50 Prozent von ihnen ist es bei künftigen Versicherungskäufen wichtig, dass die Produkte ESG-konform sind. Der Wert ist damit seit der letzten ESG-Umfrage von Simon-Kucher im November um knapp 8 Prozentpunkte gesunken. Auch die Bereitschaft, mehr für ESG-konforme Versicherungsprodukte zu zahlen, ist zurückgegangen. Die entsprechende Zahlungsbereitschaft sank um 5 Prozentpunkte auf 47 Prozent.
ESG bleibt für die Versicherungsbranche wichtiges Thema
Können es sich Versicherer deshalb leisten, das Thema ESG zu vernachlässigen? "Auf keinen Fall", befindet Dirk Schmidt-Gallas, Senior-Partner und Leiter der Versicherungs-Practice bei Simon-Kucher:
Der Trend zu ESG und mehr Nachhaltigkeit ist für die Versicherungsbranche weiterhin von großer Bedeutung.
Auch wenn der Trend infolge der aktuellen Krisen einen Dämpfer erfahre, bieten zum Beispiel ESG-konforme Produkte, nachhaltige Vertriebsmodelle und verifizierte Partner für die Schadensregulierung nach wie vor die Möglichkeit, Kunden, denen ESG am Herzen liegt, an sich zu binden, so Schmidt-Gallas. Die Sensibilität für diese Themen ist noch immer hoch.

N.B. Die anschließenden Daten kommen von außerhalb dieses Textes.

theorem State.riseStep_keeps {K : Nat} {s₀ s : State} (hK : K &&& 824633723008 = 0) (h : Keeps K s₀ s) :
    Keeps K s₀ (State.riseStep s) := by
  unfold State.riseStep
  (try extract_lets)
  repeat' (first
   | (with_reducible assumption)
   | (with_reducible exact keeps_sub hK (by decide))
   | (with_reducible rfl)
   | (with_reducible refine Keeps.ite (fun _ => ?_) (fun _ => ?_))
   | (with_reducible apply State.setRail_keeps)
   | (with_reducible apply State.riseWait_keeps)
   | (with_reducible refine Keeps.foldl _ _ (fun s x h => ?_) ?_)
   | (with_reducible refine Keeps.foldl_fst _ _ (fun s x h => ?_) ?_)
   | (with_reducible refine Keeps.of_eq (by with_reducible assumption) ?_)
   | split
   | (extract_lets)
   | (dsimp only))

theorem State.downRail_keeps {K : Nat} {s₀ s : State} (n : Fin 24) (hK : K &&& 824633723008 = 0) (h : Keeps K s₀ s) :
    Keeps K s₀ (State.downRail s n) := by
  unfold State.downRail
  (try extract_lets)
  repeat' (first
   | (with_reducible assumption)
   | (with_reducible exact keeps_sub hK (by decide))
   | (with_reducible rfl)
   | (with_reducible refine Keeps.ite (fun _ => ?_) (fun _ => ?_))
   | (with_reducible apply State.setRail_keeps)
   | (with_reducible refine Keeps.of_eq (by with_reducible assumption) ?_)
   | split
   | (extract_lets)
   | (dsimp only))

theorem State.downStep_keeps {K : Nat} {s₀ s : State} (hK : K &&& 824633723008 = 0) (h : Keeps K s₀ s) :
    Keeps K s₀ (State.downStep s) := by
  unfold State.downStep
  (try extract_lets)
  repeat' (first
   | (with_reducible assumption)
   | (with_reducible exact keeps_sub hK (by decide))
   | (with_reducible rfl)
   | (with_reducible refine Keeps.ite (fun _ => ?_) (fun _ => ?_))
   | (with_reducible apply State.downRail_keeps)
   | (with_reducible apply State.setRail_keeps)
   | (with_reducible refine Keeps.foldl_range _ _ (fun s x hx h => ?_) ?_)
   | (with_reducible refine Keeps.foldl _ _ (fun s x h => ?_) ?_)
   | (with_reducible refine Keeps.foldl_fst _ _ (fun s x h => ?_) ?_)
   | (with_reducible refine Keeps.of_eq (by with_reducible assumption) ?_)
   | split
   | (extract_lets)
   | (dsimp only))

theorem State.offStep_keeps {K : Nat} {s₀ s : State} (hK : K &&& 824633723008 = 0) (h : Keeps K s₀ s) :
    Keeps K s₀ (State.offStep s) := by
  unfold State.offStep
  (try extract_lets)
  repeat' (first
   | (with_reducible assumption)
   | (with_reducible exact keeps_sub hK (by decide))
   | (with_reducible rfl)
   | exact keeps_block hK 6 (by decide) (by decide)
   | exact keeps_block hK 6 (by simp only [Reg.SEQ_RAIL_STATUS]; omega) (by decide)
   | (with_reducible refine Keeps.ite (fun _ => ?_) (fun _ => ?_))
   | (with_reducible apply State.setFlag_keeps)
   | (with_reducible apply State.setRail_keeps)
   | (with_reducible refine Keeps.foldl _ _ (fun s x h => ?_) ?_)
   | (with_reducible refine Keeps.foldl_fst _ _ (fun s x h => ?_) ?_)
   | (with_reducible refine Keeps.of_eq (by with_reducible assumption) ?_)
   | split
   | (extract_lets)
   | (dsimp only))

theorem State.railSteps_keeps {K : Nat} {s₀ s : State} (hK : K &&& 824633723008 = 0) (h : Keeps K s₀ s) :
    Keeps K s₀ (State.railSteps s) := by
  unfold State.railSteps
  (try extract_lets)
  repeat' (first
   | (with_reducible assumption)
   | (with_reducible exact keeps_sub hK (by decide))
   | (with_reducible rfl)
   | (with_reducible refine Keeps.ite (fun _ => ?_) (fun _ => ?_))
   | (with_reducible apply State.offStep_keeps)
   | (with_reducible apply State.riseStep_keeps)
   | (with_reducible apply State.downStep_keeps)
   | (with_reducible refine Keeps.of_eq (by with_reducible assumption) ?_)
   | split
   | (extract_lets)
   | (dsimp only))

theorem State.joinGroups_keeps {K : Nat} {s₀ s : State} (g : BitVec 8) (hK : K &&& 2048 = 0) (h : Keeps K s₀ s) :
    Keeps K s₀ (State.joinGroups s g) := by
  unfold State.joinGroups
  (try extract_lets)
  repeat' (first
   | (with_reducible assumption)
   | (with_reducible exact keeps_sub hK (by decide))
   | (with_reducible rfl)
   | (with_reducible refine Keeps.ite (fun _ => ?_) (fun _ => ?_))
   | (with_reducible refine Keeps.of_eq (by with_reducible assumption) ?_)
   | split
   | (extract_lets)
   | (with_reducible apply Keeps.set_seq)
   | (dsimp only))

theorem State.enterWaits_keeps {K : Nat} {s₀ s : State} (hK : K &&& 824633723008 = 0) (h : Keeps K s₀ s) :
    Keeps K s₀ (State.enterWaits s) := by
  unfold State.enterWaits
  (try extract_lets)
  repeat' (first
   | (with_reducible assumption)
   | (with_reducible exact keeps_sub hK (by decide))
   | (with_reducible rfl)
   | (with_reducible refine Keeps.ite (fun _ => ?_) (fun _ => ?_))
   | (with_reducible apply State.setRails_keeps)
   | (with_reducible refine Keeps.of_eq (by with_reducible assumption) ?_)
   | split
   | (extract_lets)
   | (dsimp only))

theorem State.startUp_keeps {K : Nat} {s₀ s : State} (g : BitVec 8) (hK : K &&& 824633723008 = 0) (h : Keeps K s₀ s) :
    Keeps K s₀ (State.startUp s g) := by
  unfold State.startUp
  (try extract_lets)
  repeat' (first
   | (with_reducible assumption)
   | (with_reducible exact keeps_sub hK (by decide))
   | (with_reducible rfl)
   | (with_reducible refine Keeps.ite (fun _ => ?_) (fun _ => ?_))
   | (with_reducible apply State.enterWaits_keeps)
   | (with_reducible apply State.joinGroups_keeps)
   | (with_reducible refine Keeps.of_eq (by with_reducible assumption) ?_)
   | split
   | (extract_lets)
   | (dsimp only))

theorem State.requestGroups_keeps {K : Nat} {s₀ s : State} (g : BitVec 8) (hK : K &&& 6144 = 0) (h : Keeps K s₀ s) :
    Keeps K s₀ (State.requestGroups s g) := by
  unfold State.requestGroups
  (try extract_lets)
  repeat' (first
   | (with_reducible assumption)
   | (with_reducible exact keeps_sub hK (by decide))
   | (with_reducible rfl)
   | (with_reducible refine Keeps.ite (fun _ => ?_) (fun _ => ?_))
   | (with_reducible apply State.joinGroups_keeps)
   | (with_reducible refine Keeps.of_eq (by with_reducible assumption) ?_)
   | split
   | (extract_lets)
   | (with_reducible apply Keeps.set_herd)
   | (dsimp only))

theorem State.startGroups_keeps {K : Nat} {s₀ s : State} (g : BitVec 8) (hK : K &&& 824633727104 = 0) (h : Keeps K s₀ s) :
    Keeps K s₀ (State.startGroups s g) := by
  unfold State.startGroups
  (try extract_lets)
  repeat' (first
   | (with_reducible assumption)
   | (with_reducible exact keeps_sub hK (by decide))
   | (with_reducible rfl)
   | (with_reducible refine Keeps.ite (fun _ => ?_) (fun _ => ?_))
   | (with_reducible apply State.enterWaits_keeps)
   | (with_reducible apply State.requestGroups_keeps)
   | (with_reducible refine Keeps.of_eq (by with_reducible assumption) ?_)
   | split
   | (extract_lets)
   | (dsimp only))

theorem State.markRemoved_keeps {K : Nat} {s₀ s : State} (cause : Nat) (hK : K &&& 2048 = 0) (h : Keeps K s₀ s) :
    Keeps K s₀ (State.markRemoved s cause) := by
  unfold State.markRemoved
  (try extract_lets)
  repeat' (first
   | (with_reducible assumption)
   | (with_reducible exact keeps_sub hK (by decide))
   | (with_reducible rfl)
   | (with_reducible refine Keeps.ite (fun _ => ?_) (fun _ => ?_))
   | (with_reducible refine Keeps.of_eq (by with_reducible assumption) ?_)
   | split
   | (extract_lets)
   | (with_reducible apply Keeps.set_seq)
   | (dsimp only))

Die zunehmende Zahl an Naturkatastrophen wie die Überflutungen im Ahrtal im Jahr 2021 hat dazu geführt, dass sich mehr als ein Drittel der Befragten (36 Prozent) stärker mit dem Thema ESG beschäftigen. Insgesamt empfinden dabei 61 Prozent der Befragten alle ESG-Dimensionen als gleich wichtig. Und 71 Prozent legen Wert darauf, dass der Versicherer ihre Prämien nachhaltig investiert – fast genauso hoch war der Wert auch im November.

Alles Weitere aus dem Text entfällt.